Achieved excellent energy storage properties and ultrahigh power density of Ba0.85Ca0.15Zr0.1Ti0.9O3 lead-free ceramics modified by Bi(Mg0.5Hf0.5)O3

Abstract

Herein, novel binary systems of (1-x)Ba0.85Ca0.15Zr0.1Ti0.9O3-xBi(Mg0.5Hf0.5)O3 ((1-x)BCZT-xBMH, x = 0.00 ∼ 0.30) were fabricated based on a collaborative optimization strategy of compositional modulation and nano-domain. All the samples have a pure perovskite structure with a compact microstructure devoid of pores. Interestingly, an excellent recoverable energy density (Wrec ∼ 3.29 J/cm3) and high efficiency (η ∼ 90%) were achieved in 0.75BCZT-0.25BMH ceramics under 305 kV/cm. The improved energy storage performances (ESP) could be attributed to the fact that the introduction of Bi(Mg0.5Hf0.5)O3 increases the band gap, decreases the leakage current and grain size, in particular, frustrates the long range ferroelectric order, leading to the formation of the polar nanoregions (PNRs).
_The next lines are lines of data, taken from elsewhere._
-- ==== Sys2Proof/Certificates/Slice0/Obligations.lean ====
section
/-! DEFINITION. The statements for the provers, group by group: the head bus, settings, assortments, stem records, the
operating requests, measurement, length, the sequencer, plan passes, and the invariants that every step keeps. -/

open Sys2Proof Sys2Proof.Machine

/-! ### Steps and the clock -/

/-- The command at the front of the queue is what the step runs, with the queue's rest. -/
def Obligations.StepRunsFrontCommand : Prop :=
  ∀ (s : State) (c : Instr) (rest : List Instr), s.pending = c :: rest → step s = exec c { s with pending := rest }

/-- The idle millisecond (the model's own, log 3). Running timers count, and a timer of the sequencer that reaches its period
(R141), or the gap timer at 100 ms (R179), does what its expiry command does. Each switch line takes one sample and each
encoder line settles, by the filters of R42 and R43: a run of the other level grows or is broken, and the sample that
completes it does what the line's command does. Two things that fall into one millisecond are log 3's and not stated. -/
def Obligations.MillisecondCountsTimers : Prop :=
  ∀ s : State, s.pending = [] → s.busSettled →
    let t := s.countTimers
    let l := s.lines
    let patient := ∀ p, s.hbp.partialRequest = some p → p.gap + 1 < 100
    (s.encodersQuiet → s.switchesQuiet → patient →
      (t.nothingDue → step s = .next t) ∧
      (∀ e, t.fcs.settleTimer = some e → s.params.settleTime ≤ e → step s = exec .settleTimerExpiry t) ∧
      (∀ e, t.fcs.settleTimer = none → t.fcs.sawTimer = some e → s.params.sawTimeout ≤ e →
        step s = exec .sawTimerExpiry t) ∧
      (∀ e, t.fcs.settleTimer = none → t.fcs.sawTimer = none → t.fcs.homeTimer = some e → s.params.homeTimeout ≤ e →
        step s = exec .homeTimerExpiry t) ∧
      (∀ e, t.fcs.settleTimer = none → t.fcs.sawTimer = none → t.fcs.homeTimer = none → t.fcs.stallTimer = some e →
        s.params.stallTime ≤ e → step s = exec .stallTimerExpiry t)) ∧
    (∀ p, s.hbp.partialRequest = some p → t.hbp.partialRequest = some { p with gap := p.gap + 1 } ∧
      (s.encodersQuiet → s.switchesQuiet → t.nothingDue → 100 ≤ p.gap + 1 → step s = exec .gapTimerExpiry t)) ∧
    (s.encodersQuiet → t.nothingDue → patient →
      let n := s.params.switchFilter
      let heard : InputLines := { l with
        wheelContact := l.wheelContact.heard, sawHome := l.sawHome.heard, sawEnd := l.sawEnd.heard, halt := l.halt.heard }
      let edge (f : LineFilter) : Edge := if f.pin then .asserted else .deasserted
      (¬l.wheelContact.ripe n → ¬l.sawHome.ripe n → ¬l.sawEnd.ripe n → ¬l.halt.ripe n →
        step s = .next { t with lines := heard }) ∧
      (l.wheelContact.ripe n → ¬l.sawHome.ripe n → ¬l.sawEnd.ripe n → ¬l.halt.ripe n →
        step s = exec (.wheelContactChange l.wheelContact.pin)
          { t with lines := { heard with wheelContact := l.wheelContact } }) ∧
      (¬l.wheelContact.ripe n → l.sawHome.ripe n → ¬l.sawEnd.ripe n → ¬l.halt.ripe n →
        step s = exec (.sawHomeAsserted (edge l.sawHome)) { t with lines := { heard with sawHome := l.sawHome } }) ∧
      (¬l.wheelContact.ripe n → ¬l.sawHome.ripe n → l.sawEnd.ripe n → ¬l.halt.ripe n →
        step s = exec (.sawEndAsserted (edge l.sawEnd)) { t with lines := { heard with sawEnd := l.sawEnd } }) ∧
      (¬l.wheelContact.ripe n → ¬l.sawHome.ripe n → ¬l.sawEnd.ripe n → l.halt.ripe n →
        step s = exec (if l.halt.pin then .haltAsserted else .haltReleased)
          { t with lines := { heard with halt := l.halt } })) ∧
    (s.switchesQuiet → t.nothingDue → patient → s.params.encFilter ≤ 8 →
      let one (a b : LineFilter) := (a.quiet ∧ b.pin ≠ b.accepted) ∨ (b.quiet ∧ a.pin ≠ a.accepted)
      let both (a b : LineFilter) := a.pin ≠ a.accepted ∧ b.pin ≠ b.accepted ∧ a.run = b.run
      (l.rollerA.quiet → l.rollerB.quiet → one l.wheelA l.wheelB → ∀ d,
        turned d (l.wheelA.accepted, l.wheelB.accepted) = (l.wheelA.pin, l.wheelB.pin) →
        step s = exec (.encoderPulse .wheel d) t) ∧
      (l.wheelA.quiet → l.wheelB.quiet → one l.rollerA l.rollerB → ∀ d,
        turned d (l.rollerA.accepted, l.rollerB.accepted) = (l.rollerA.pin, l.rollerB.pin) →
        step s = exec (.encoderPulse .roller d) t) ∧
      (l.rollerA.quiet → l.rollerB.quiet → both l.wheelA l.wheelB → step s = exec (.quadratureFault .wheel) t) ∧
      (l.wheelA.quiet → l.wheelB.quiet → both l.rollerA l.rollerB → step s = exec (.quadratureFault .roller) t))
Moreover, an ultrahigh power density (∼133.76 MW/cm3), an ultrafast discharge time (∼98 ns), an high frequency stability (1–103 Hz), fatigue resistance (×104 cycles), and good temperature stability (20–120 °C) can be concurrently realized in the optimized ceramics. These results demonstrate that the environmentally friendly 0.75BCZT-0.25BMH lead-free ceramics are a potential candidate for dielectric energy storage devices.